◆ **Task to carry out**: Reproduce, character for character, the entries from their opening line through the line with "else if num = 0x451".

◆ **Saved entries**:
----------------------------------------
/-- A RESETREQ value that its own map excludes, or that the context is not entitled to (R329, R361). -/
def resetreqTrap (s : State) (c : CtxId) (v : Nat) : Option (BitVec 8) :=
  let level := v % 8
  let target := natBits v 8 6
  let named := level + 256 * target + (if level = 4 then v / 65536 % 4 * 65536 else 0)
  if level = 0 ∨ 4 < level ∨ v ≠ named ∨ (level = 1 ∧ 4 ≤ target) then some cILLFLD
  else
    let u : SuiteId := ⟨target % 64, by omega⟩
    let hv := c == hypervisor
    let sup := decide (c.val < 64) && owns s (ctxTenant s c) u
    if level ≤ 2 then (if hv then none else some cPRIV)
    else if level = 3 then (if hv || (sup && (s.room u).stopped && (s.suite u).stopped) then none else some cPRIV)
    else (if sup then none else some cPRIV)

/-- A value that a field's own map excludes (R371). -/
def valueExcluded (num : Nat) (v : Word) : Bool :=
  let n := v.toNat
  if num = 0x049 then decide (4 < n % 8)
  else if num = 0x048 then n % 256 != 0
  else if num = 0x100 then decide (8 < n % 16)
  else if 0x300 ≤ num ∧ num ≤ 0x307 then !([0, 1, 2, 3, 4, 5, 6, 7, 8, 0x10, 0x11].contains (n % 256))
  else if num = 0x320 then n % 64 != 0
  else if num = 0x332 then decide (natBits n 8 6 < 3) || decide (36 < natBits n 8 6)
  else if num = 0x401 then decide (65536 < n % 2 ^ 17)
  else if num = 0x402 then decide (n % 128 < 64) || n % 128 == 127
  else if num = 0x406 then n.testBit 16 && n.testBit 17
  else if num = 0x408 then n % 64 != 0
  else if num = 0x413 then n % 4 == 0 || n % 4 == 3
  else if num = 0x418 then n / 2 ^ 52 != 0
  else if 0x420 ≤ num ∧ num ≤ 0x447 then decide ((passageOf num).1.val < 3) && natBits n 32 9 != 0
  else if num = 0x451 then decide (1024 < n % 2048) || natBits n 16 13 == 0 || decide (4096 < natBits n 16 13)
  else if num = 0x454 then decide (n % 4096 < 1000) || decide (3000 < n % 4096)
  else if num = 0x511 then decide (8 < n % 16)
  else if num = 0x600 then n / 2 % 4 == 3
  else if num = 0x330 then decide (5 < natBits n 2 3)
  else false

/-- What stage 2 traps on a write of value v to a number, in the order of R371: privilege, an unassigned number, an excluded value, and the
register's own checks. -/
def csrWriteTrap (s : State) (ag : Agent) (num : Nat) (v : Word) : Option (BitVec 8) :=
  let priv := match ag.bank with
    | .bank .. => (decide (0x400 ≤ num) && decide (num < 0x700))
    | .ctx c => hvWriteOnly num && c != hypervisor
  if priv then some cPRIV
  else
    match csrRead s ag num with
    | .error e => some e
    | .ok _ =>
      if valueExcluded num v then some cILLFLD
      else
        match ag.bank with
        | .bank .. => none
        | .ctx c =>
          let t := ctxTenant s c
          if num = 0x40c then resetreqTrap s c v.toNat
          else if num = 0x40e ∨ num = 0x40f then (if s.pkg.featLocked then some cPROT else none)
          else if num = 0x413 ∨ num = 0x414 then
            if !vselOwned s c then some cPROT
            else if (s.bank (vselRef (s.ctx c).vsel)).traps.isEmpty then some cILLFLD
            else if num = 0x413 ∧ v.toNat % 4 = 2 ∧ ((s.bank (vselRef (s.ctx c).vsel)).traps.any fun r => r.cls != 0) then some cILLFLD
            else none
          else if num = 0x418 then (if (s.ctx c).lock.isSome || (s.tenant t).locks.any (fun q => q.2 == c) then some cILLFLD else none)
          else if num = 0x600 then (if detctlBusy s t then some cPROT else none)
          else if num = 0x511 then
            let lead : SuiteId := ⟨(s.pkg.wingsel.get c).toNat, (s.pkg.wingsel.get c).isLt⟩
            let sh := v.toNat % 16
            if aligned lead sh && (wingRooms lead sh).all (fun r => (s.room r).stopped && (s.suite r).stopped && owns s t r) then none
            else some cPROT
          else none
----------------------------------------
◆ **Answer space**:
/-- A RESETREQ value that its own map excludes, or that the context is not entitled to (R329, R361). -/
def resetreqTrap (s : State) (c : CtxId) (v : Nat) : Option (BitVec 8) :=
  let level := v % 8
  let target := natBits v 8 6
  let named := level + 256 * target + (if level = 4 then v / 65536 % 4 * 65536 else 0)
  if level = 0 ∨ 4 < level ∨ v ≠ named ∨ (level = 1 ∧ 4 ≤ target) then some cILLFLD
  else
    let u : SuiteId := ⟨target % 64, by omega⟩
    let hv := c == hypervisor
    let sup := decide (c.val < 64) && owns s (ctxTenant s c) u
    if level ≤ 2 then (if hv then none else some cPRIV)
    else if level = 3 then (if hv || (sup && (s.room u).stopped && (s.suite u).stopped) then none else some cPRIV)
    else (if sup then none else some cPRIV)

/-- A value that a field's own map excludes (R371). -/
def valueExcluded (num : Nat) (v : Word) : Bool :=
  let n := v.toNat
  if num = 0x049 then decide (4 < n % 8)
  else if num = 0x048 then n % 256 != 0
  else if num = 0x100 then decide (8 < n % 16)
  else if 0x300 ≤ num ∧ num ≤ 0x307 then !([0, 1, 2, 3, 4, 5, 6, 7, 8, 0x10, 0x11].contains (n % 256))
  else if num = 0x320 then n % 64 != 0
  else if num = 0x332 then decide (natBits n 8 6 < 3) || decide (36 < natBits n 8 6)
  else if num = 0x401 then decide (65536 < n % 2 ^ 17)
  else if num = 0x402 then decide (n % 128 < 64) || n % 128 == 127
  else if num = 0x406 then n.testBit 16 && n.testBit 17
  else if num = 0x408 then n % 64 != 0
  else if num = 0x413 then n % 4 == 0 || n % 4 == 3
  else if num = 0x418 then n / 2 ^ 52 != 0
  else if 0x420 ≤ num ∧ num ≤ 0x447 then decide ((passageOf num).1.val < 3) && natBits n 32 9 != 0
  else if num = 0x451 then decide (1024 < n % 2048) || natBits n 16 13 == 0 || decide (4096 < natBits n 16 13)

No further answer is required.